*What to do:*
Return only the stretch of the material below that begins with the line containing "-C, and what the" and ends with the line containing "that failed. -/", exactly; both of those lines belong to it.

*Materials provided:*
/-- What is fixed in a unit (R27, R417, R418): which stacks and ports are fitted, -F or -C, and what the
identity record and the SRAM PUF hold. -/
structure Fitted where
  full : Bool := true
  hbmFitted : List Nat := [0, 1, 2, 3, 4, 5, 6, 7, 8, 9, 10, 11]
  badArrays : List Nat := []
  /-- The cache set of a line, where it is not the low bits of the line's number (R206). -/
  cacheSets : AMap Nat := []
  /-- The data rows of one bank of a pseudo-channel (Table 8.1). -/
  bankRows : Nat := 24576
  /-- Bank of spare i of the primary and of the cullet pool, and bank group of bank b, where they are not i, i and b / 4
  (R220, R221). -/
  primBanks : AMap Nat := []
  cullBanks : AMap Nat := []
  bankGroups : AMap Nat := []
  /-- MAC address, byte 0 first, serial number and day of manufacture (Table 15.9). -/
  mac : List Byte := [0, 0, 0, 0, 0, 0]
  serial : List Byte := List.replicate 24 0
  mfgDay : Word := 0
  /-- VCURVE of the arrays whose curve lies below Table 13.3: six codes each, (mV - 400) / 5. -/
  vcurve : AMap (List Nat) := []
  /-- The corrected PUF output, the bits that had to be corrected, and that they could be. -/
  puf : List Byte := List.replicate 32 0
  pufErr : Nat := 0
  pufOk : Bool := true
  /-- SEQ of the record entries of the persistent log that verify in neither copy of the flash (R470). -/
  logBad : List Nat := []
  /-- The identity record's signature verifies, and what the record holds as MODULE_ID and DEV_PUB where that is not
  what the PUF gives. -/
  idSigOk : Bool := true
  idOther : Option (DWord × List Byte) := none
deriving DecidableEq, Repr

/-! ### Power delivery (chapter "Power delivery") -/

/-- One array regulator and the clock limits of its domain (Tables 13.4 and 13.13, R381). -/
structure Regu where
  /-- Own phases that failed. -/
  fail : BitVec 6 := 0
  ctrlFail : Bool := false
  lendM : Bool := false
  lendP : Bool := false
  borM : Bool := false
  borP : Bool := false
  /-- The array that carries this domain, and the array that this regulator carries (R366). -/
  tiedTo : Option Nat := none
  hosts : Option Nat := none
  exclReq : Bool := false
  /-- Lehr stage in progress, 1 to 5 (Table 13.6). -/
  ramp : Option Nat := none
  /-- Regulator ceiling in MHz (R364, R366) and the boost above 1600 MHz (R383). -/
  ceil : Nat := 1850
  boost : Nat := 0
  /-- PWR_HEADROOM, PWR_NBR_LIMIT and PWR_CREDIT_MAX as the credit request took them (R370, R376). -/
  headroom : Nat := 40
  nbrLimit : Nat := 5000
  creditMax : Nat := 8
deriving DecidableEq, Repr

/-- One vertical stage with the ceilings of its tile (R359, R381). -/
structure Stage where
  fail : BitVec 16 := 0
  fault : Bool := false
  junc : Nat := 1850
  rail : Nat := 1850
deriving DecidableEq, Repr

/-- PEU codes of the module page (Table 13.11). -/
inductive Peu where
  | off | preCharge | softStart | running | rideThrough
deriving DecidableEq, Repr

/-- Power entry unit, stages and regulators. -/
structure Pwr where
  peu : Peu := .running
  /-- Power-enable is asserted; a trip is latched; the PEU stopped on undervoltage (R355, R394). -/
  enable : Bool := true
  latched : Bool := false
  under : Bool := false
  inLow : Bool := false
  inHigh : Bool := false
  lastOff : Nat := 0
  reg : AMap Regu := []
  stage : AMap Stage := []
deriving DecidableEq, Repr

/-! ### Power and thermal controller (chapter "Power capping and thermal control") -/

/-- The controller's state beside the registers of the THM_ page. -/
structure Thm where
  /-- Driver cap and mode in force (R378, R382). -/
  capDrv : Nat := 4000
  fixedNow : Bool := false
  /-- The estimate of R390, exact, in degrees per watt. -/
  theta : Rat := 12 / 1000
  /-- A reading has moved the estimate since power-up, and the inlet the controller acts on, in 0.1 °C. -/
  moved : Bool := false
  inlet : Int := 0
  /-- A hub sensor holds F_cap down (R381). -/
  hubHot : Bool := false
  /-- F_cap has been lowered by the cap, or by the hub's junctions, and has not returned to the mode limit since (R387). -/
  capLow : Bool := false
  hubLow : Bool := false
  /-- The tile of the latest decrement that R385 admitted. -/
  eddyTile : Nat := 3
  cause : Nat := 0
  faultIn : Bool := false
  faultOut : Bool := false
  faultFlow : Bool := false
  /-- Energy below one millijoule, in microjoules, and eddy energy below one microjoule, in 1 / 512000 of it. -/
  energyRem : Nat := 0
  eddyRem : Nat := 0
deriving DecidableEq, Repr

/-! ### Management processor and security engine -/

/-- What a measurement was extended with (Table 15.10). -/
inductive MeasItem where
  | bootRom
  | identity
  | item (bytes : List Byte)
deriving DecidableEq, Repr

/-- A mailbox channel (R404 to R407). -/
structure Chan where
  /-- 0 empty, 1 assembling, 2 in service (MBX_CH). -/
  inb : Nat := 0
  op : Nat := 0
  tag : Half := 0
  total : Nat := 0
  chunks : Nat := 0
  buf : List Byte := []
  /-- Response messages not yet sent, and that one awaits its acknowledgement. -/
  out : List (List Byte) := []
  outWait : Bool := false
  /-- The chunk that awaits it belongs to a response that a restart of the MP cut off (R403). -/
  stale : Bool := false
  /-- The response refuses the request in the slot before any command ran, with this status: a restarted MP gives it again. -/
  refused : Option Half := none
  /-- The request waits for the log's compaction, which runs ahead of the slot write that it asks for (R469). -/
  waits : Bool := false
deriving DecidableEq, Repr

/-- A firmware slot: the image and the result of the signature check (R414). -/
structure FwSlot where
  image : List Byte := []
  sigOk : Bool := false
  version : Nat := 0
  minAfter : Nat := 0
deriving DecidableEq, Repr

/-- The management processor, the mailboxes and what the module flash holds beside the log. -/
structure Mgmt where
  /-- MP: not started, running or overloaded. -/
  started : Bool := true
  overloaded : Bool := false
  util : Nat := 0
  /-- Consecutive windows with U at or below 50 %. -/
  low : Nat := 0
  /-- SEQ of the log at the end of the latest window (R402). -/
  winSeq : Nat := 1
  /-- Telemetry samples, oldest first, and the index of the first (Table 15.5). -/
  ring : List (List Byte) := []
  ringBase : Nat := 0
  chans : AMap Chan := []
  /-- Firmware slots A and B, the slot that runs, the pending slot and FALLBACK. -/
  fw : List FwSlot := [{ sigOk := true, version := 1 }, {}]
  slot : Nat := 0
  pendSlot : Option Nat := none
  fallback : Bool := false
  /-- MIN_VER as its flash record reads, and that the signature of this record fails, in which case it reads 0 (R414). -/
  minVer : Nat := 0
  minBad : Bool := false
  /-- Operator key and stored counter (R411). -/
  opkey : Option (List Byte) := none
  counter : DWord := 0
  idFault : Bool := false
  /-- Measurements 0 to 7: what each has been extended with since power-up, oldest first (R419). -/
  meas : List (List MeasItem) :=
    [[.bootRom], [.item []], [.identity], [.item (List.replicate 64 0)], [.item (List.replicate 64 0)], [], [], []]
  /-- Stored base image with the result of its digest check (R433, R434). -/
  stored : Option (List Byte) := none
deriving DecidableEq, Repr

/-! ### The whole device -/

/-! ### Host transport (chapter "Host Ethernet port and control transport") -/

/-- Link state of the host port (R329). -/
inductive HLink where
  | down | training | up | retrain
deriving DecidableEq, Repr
---
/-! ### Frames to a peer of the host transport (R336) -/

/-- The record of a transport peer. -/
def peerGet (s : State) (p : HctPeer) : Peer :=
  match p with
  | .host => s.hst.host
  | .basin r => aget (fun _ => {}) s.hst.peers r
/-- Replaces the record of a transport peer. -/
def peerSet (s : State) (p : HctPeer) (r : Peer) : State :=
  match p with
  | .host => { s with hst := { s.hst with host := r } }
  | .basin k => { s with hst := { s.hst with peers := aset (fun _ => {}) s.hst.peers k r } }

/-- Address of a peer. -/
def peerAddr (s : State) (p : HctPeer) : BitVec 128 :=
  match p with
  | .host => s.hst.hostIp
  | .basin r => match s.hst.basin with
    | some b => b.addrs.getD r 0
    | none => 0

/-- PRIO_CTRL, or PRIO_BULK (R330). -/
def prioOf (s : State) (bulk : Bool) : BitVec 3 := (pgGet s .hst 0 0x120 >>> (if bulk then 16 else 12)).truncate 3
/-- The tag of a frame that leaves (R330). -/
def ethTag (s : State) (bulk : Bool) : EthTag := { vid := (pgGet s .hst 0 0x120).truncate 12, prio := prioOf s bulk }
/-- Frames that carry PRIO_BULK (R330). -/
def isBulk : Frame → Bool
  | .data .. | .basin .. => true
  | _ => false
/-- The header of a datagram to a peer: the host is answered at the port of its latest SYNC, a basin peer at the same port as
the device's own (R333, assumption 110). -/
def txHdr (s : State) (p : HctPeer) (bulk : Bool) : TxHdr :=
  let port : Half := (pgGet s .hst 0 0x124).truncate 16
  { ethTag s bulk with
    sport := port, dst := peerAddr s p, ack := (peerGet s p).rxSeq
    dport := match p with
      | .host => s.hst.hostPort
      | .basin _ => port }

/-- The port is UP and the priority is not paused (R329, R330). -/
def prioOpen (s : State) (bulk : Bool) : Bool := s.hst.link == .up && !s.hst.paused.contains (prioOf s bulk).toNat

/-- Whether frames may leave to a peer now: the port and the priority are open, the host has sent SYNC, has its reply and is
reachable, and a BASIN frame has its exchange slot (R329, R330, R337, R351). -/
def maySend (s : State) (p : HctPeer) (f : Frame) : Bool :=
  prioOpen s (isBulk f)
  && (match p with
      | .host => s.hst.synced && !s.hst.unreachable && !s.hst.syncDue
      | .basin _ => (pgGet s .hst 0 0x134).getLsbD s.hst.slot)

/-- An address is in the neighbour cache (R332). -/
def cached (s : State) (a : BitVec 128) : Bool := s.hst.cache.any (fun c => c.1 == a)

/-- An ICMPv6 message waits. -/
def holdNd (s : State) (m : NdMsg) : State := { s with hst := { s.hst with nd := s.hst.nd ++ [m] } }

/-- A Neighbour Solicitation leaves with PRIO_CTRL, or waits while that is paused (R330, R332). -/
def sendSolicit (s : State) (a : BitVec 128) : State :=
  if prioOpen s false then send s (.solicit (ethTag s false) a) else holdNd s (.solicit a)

*Output below:*
/-- What is fixed in a unit (R27, R417, R418): which stacks and ports are fitted, -F or -C, and what the
identity record and the SRAM PUF hold. -/
structure Fitted where
  full : Bool := true
  hbmFitted : List Nat := [0, 1, 2, 3, 4, 5, 6, 7, 8, 9, 10, 11]
  badArrays : List Nat := []
  /-- The cache set of a line, where it is not the low bits of the line's number (R206). -/
  cacheSets : AMap Nat := []
  /-- The data rows of one bank of a pseudo-channel (Table 8.1). -/
  bankRows : Nat := 24576
  /-- Bank of spare i of the primary and of the cullet pool, and bank group of bank b, where they are not i, i and b / 4
  (R220, R221). -/
  primBanks : AMap Nat := []
  cullBanks : AMap Nat := []
  bankGroups : AMap Nat := []
  /-- MAC address, byte 0 first, serial number and day of manufacture (Table 15.9). -/
  mac : List Byte := [0, 0, 0, 0, 0, 0]
  serial : List Byte := List.replicate 24 0
  mfgDay : Word := 0
  /-- VCURVE of the arrays whose curve lies below Table 13.3: six codes each, (mV - 400) / 5. -/
  vcurve : AMap (List Nat) := []
  /-- The corrected PUF output, the bits that had to be corrected, and that they could be. -/
  puf : List Byte := List.replicate 32 0
  pufErr : Nat := 0
  pufOk : Bool := true
  /-- SEQ of the record entries of the persistent log that verify in neither copy of the flash (R470). -/
  logBad : List Nat := []
  /-- The identity record's signature verifies, and what the record holds as MODULE_ID and DEV_PUB where that is not
  what the PUF gives. -/
  idSigOk : Bool := true
  idOther : Option (DWord × List Byte) := none
deriving DecidableEq, Repr

/-! ### Power delivery (chapter "Power delivery") -/

/-- One array regulator and the clock limits of its domain (Tables 13.4 and 13.13, R381). -/
structure Regu where
  /-- Own phases that failed. -/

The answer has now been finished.